[Problem details] All that should be output is the block of lines below from the line with "(c.page n)) := rfl" to the line with "(c.link k)) := rfl", both included, exactly as written.

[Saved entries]
______

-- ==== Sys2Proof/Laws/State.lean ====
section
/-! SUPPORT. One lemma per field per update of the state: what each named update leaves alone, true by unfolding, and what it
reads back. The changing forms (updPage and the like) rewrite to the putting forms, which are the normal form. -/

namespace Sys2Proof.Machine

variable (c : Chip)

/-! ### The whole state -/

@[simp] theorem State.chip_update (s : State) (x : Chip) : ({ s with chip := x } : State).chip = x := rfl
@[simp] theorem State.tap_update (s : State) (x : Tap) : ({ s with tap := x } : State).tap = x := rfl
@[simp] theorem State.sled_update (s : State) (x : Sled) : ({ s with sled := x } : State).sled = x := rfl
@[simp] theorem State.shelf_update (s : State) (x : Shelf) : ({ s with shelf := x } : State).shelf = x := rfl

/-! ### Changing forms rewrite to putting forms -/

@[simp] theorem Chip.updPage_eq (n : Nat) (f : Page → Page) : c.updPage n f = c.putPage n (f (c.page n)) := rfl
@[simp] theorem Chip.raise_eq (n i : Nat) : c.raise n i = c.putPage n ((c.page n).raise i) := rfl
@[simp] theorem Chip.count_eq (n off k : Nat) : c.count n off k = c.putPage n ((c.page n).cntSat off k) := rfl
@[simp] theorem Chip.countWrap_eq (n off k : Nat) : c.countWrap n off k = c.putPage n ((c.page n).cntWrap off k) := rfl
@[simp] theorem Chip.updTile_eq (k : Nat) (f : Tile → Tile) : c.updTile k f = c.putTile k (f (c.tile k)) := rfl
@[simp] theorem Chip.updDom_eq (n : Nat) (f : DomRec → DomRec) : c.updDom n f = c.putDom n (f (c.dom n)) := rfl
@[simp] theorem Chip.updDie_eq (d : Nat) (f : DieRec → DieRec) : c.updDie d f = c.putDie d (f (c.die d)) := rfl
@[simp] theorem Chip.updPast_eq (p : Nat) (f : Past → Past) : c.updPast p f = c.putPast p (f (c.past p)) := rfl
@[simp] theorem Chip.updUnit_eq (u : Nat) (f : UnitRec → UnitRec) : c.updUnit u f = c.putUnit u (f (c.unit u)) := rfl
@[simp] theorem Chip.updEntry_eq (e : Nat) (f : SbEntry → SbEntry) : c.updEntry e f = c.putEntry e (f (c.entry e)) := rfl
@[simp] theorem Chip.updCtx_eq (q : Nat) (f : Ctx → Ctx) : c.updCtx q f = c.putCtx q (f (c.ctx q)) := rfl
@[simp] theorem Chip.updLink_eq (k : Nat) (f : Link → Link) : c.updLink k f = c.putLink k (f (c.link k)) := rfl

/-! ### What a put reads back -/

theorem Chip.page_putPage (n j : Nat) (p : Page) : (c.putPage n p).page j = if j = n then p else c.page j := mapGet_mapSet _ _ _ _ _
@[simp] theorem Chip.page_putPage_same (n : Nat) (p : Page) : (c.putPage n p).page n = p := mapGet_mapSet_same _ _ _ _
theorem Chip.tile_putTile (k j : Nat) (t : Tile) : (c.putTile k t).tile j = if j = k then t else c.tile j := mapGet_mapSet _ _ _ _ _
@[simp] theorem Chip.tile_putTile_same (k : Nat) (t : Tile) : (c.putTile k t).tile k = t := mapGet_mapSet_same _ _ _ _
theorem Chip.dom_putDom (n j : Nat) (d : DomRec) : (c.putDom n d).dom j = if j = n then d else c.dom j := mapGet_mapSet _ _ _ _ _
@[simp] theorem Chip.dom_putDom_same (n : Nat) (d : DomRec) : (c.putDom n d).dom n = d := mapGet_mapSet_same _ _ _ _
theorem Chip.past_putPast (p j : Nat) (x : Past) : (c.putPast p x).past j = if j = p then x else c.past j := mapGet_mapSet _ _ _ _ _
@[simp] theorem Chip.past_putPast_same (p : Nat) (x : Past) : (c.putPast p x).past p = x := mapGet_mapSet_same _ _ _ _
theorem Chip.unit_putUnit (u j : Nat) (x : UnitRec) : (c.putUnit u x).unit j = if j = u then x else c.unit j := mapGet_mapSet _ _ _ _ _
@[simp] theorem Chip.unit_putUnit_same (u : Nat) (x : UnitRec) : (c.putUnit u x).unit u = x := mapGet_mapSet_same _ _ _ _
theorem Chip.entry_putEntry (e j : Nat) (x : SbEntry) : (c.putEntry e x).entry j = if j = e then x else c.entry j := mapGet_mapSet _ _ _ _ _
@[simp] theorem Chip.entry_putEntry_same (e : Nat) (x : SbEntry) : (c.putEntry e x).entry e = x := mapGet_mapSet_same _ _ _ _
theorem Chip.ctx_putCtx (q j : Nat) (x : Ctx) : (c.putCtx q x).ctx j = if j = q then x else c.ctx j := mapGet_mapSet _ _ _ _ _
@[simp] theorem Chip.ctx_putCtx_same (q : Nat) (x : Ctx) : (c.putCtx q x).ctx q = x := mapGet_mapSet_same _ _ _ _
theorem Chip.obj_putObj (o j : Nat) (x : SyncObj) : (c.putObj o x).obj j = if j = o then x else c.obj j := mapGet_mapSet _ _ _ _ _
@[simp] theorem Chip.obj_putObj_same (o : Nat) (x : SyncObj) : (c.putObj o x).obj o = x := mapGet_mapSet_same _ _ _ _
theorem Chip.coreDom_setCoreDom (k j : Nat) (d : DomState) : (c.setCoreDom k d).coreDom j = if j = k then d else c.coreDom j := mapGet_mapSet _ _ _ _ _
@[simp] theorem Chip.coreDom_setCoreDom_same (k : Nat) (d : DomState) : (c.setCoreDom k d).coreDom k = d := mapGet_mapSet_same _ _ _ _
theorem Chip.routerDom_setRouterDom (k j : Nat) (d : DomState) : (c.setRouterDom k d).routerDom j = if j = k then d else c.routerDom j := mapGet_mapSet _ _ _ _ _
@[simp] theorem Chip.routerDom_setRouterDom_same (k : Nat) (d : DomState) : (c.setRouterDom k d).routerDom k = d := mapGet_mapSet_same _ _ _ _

______

[Response box]
@[simp] theorem Chip.updPage_eq (n : Nat) (f : Page → Page) : c.updPage n f = c.putPage n (f (c.page n)) := rfl
@[simp] theorem Chip.raise_eq (n i : Nat) : c.raise n i = c.putPage n ((c.page n).raise i) := rfl
@[simp] theorem Chip.count_eq (n off k : Nat) : c.count n off k = c.putPage n ((c.page n).cntSat off k) := rfl
@[simp] theorem Chip.countWrap_eq (n off k : Nat) : c.countWrap n off k = c.putPage n ((c.page n).cntWrap off k) := rfl
@[simp] theorem Chip.updTile_eq (k : Nat) (f : Tile → Tile) : c.updTile k f = c.putTile k (f (c.tile k)) := rfl
@[simp] theorem Chip.updDom_eq (n : Nat) (f : DomRec → DomRec) : c.updDom n f = c.putDom n (f (c.dom n)) := rfl
@[simp] theorem Chip.updDie_eq (d : Nat) (f : DieRec → DieRec) : c.updDie d f = c.putDie d (f (c.die d)) := rfl
@[simp] theorem Chip.updPast_eq (p : Nat) (f : Past → Past) : c.updPast p f = c.putPast p (f (c.past p)) := rfl
@[simp] theorem Chip.updUnit_eq (u : Nat) (f : UnitRec → UnitRec) : c.updUnit u f = c.putUnit u (f (c.unit u)) := rfl
@[simp] theorem Chip.updEntry_eq (e : Nat) (f : SbEntry → SbEntry) : c.updEntry e f = c.putEntry e (f (c.entry e)) := rfl
@[simp] theorem Chip.updCtx_eq (q : Nat) (f : Ctx → Ctx) : c.updCtx q f = c.putCtx q (f (c.ctx q)) := rfl
@[simp] theorem Chip.updLink_eq (k : Nat) (f : Link → Link) : c.updLink k f = c.putLink k (f (c.link k)) := rfl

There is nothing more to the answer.